Jay Clayton, the former chairman of the Securities and Exchange Commission, has joined blockchain infrastructure provider Fireblocks as an advisor.
In his new role, Clayton will aid Fireblocks in navigating the regulatory hurdles for developing and deploying digital asset infrastructure, especially around capital markets.
Clayton admitted that he supports Fireblocks‘ belief that “digital asset custody demands the same degree of service as traditional custody while simultaneously seeking for better regulatory results” when he joined the advisory board.
Clayton will “help to advance further the safety and security of the Fireblocks infrastructure for capital market participants and investors,” according to Michael Shaulov, CEO and co-founder of Fireblocks.
Between 2017 to 2020, Clayton was the chairman of the Securities and Exchange Commission, where he helped the digital asset market negotiate complicated and rapidly changing regulatory regulations.
Clayton was present during the 2017 bitcoin bull market, when concerns about initial coin offerings and security tokens were prominent.
Clayton’s involvement with Fireblocks is his second high-profile crypto project since leaving the Securities and Exchange Commission in December 2020.
Clayton joined the regulatory advisory council for One River Asset Management, a crypto-focused investment manager, in March of this year. Clayton was chosen for his extensive regulatory and policy knowledge, according to the asset management.
In recent months, the digital asset market has been focused on cryptocurrency laws in general and tax reporting obligations in particular.
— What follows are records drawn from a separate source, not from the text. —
-- ==== Sys2Proof/Config.lean ====
section
/-! DEFINITION. What an implementation fixes and the values the manual leaves free. Nothing here has a body, so no
proof can rest on a value (notes/assumptions/1.md, 3.md). -/
namespace Sys2Proof

/-- DESIGN CHOICE (log 1): the free choice of the device at a tick, taken modulo the number of outcomes the manual lists. -/
opaque Config.choice : Nat → Nat
/-- DESIGN CHOICE (log 3): whether an SLH-DSA signature verifies against the key hash in ROM (14 R273). -/
opaque Config.slhVerify : List Byte → List Byte → Bool
/-- DESIGN CHOICE (log 3): the SLH-DSA signature of a report under the device identity key (14 R273). -/
opaque Config.slhSign : List Byte → List Byte
/-- DESIGN CHOICE (log 3): the part a verified variant record names: 0 the 9600, 1 the 9400, 2 the 9200, modulo 3 (00 R1). -/
opaque Config.recordPart : List Byte → Nat
/-- DESIGN CHOICE (log 3): the TDP in watts that the variant record of a 9400 or a 9200 sets (01 R17, 14 R274). -/
opaque Config.recordTdp : List Byte → Nat
/-- DESIGN CHOICE (log 3): which of the eight measurement registers takes a component (14 R273). -/
opaque Config.measureSlot : Nat → Nat
/-- DESIGN CHOICE (log 3): the word of the identity block at an offset, for a part, a boot state, a variant record hash and a package
ID (14 R268). -/
opaque Config.identity : Nat → Nat → Nat → List Byte → Nat → W64
/-- DESIGN CHOICE (log 3): the package ID that the fabric manager assigns at a boot (14 R272). -/
opaque Config.fabricId : Nat → Nat
/-- DESIGN CHOICE (log 39): operand `k` of a 64-byte entry of the driver's command ring (14 R269). -/
opaque Config.cmdField : Nat → List Byte → Nat
/-- DESIGN CHOICE (log 39): the physical address that a virtual address of the driver's command ring names (14 R269). -/
opaque Config.driverPa : Nat → Nat
/-- DESIGN CHOICE (log 39): whether a reserved byte among the operands of an entry of the command ring is nonzero (14 R269). -/
opaque Config.cmdReserved : List Byte → Bool
/-- DESIGN CHOICE (log 39): the record of a page request: page, root, queue, access mask, ID (14 R270). -/
opaque Config.requestRecord : Nat → Nat → Nat → Nat → Nat → List Byte
/-- DESIGN CHOICE (log 40): the bytes of an image, its header included, by kind and moment (13 R264 SIZE). -/
opaque Config.imageBytes : Nat → Nat → Nat
/-- DESIGN CHOICE (log 41): what a record that the program has overwritten then holds, by moment and number (09 R171). -/
opaque Config.anyValue : Nat → Nat → W64
/-- DESIGN CHOICE (log 3): whether the domain has a package of an ID (14 R272). -/
opaque Config.present : Nat → Bool
/-- DESIGN CHOICE (log 3): a monitor reading at a tick, by offset, under the throttle steps of the dies, of the package and the cycles
of the last droop (14 R274). -/
opaque Config.monitor : Nat → Nat → List (Nat × Nat) → Nat → Nat → W64

end Sys2Proof
end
Gary Gensler, the current chair of the Securities and Exchange Commission, is allegedly interested in bringing additional regulatory oversight to the cryptocurrency industry.
Meanwhile, certain clauses in the recently passed infrastructure bill could designate blockchain infrastructure providers as “brokers,” subjecting them to tax obligations.
However, there is increasing optimism that the Treasury Department will soon clarify crypto tax reporting laws.
The Securities and Exchange Commission (SEC) continues to receive applications for Bitcoin (BTC) exchange-traded funds, though it is widely assumed that approval will not come this year.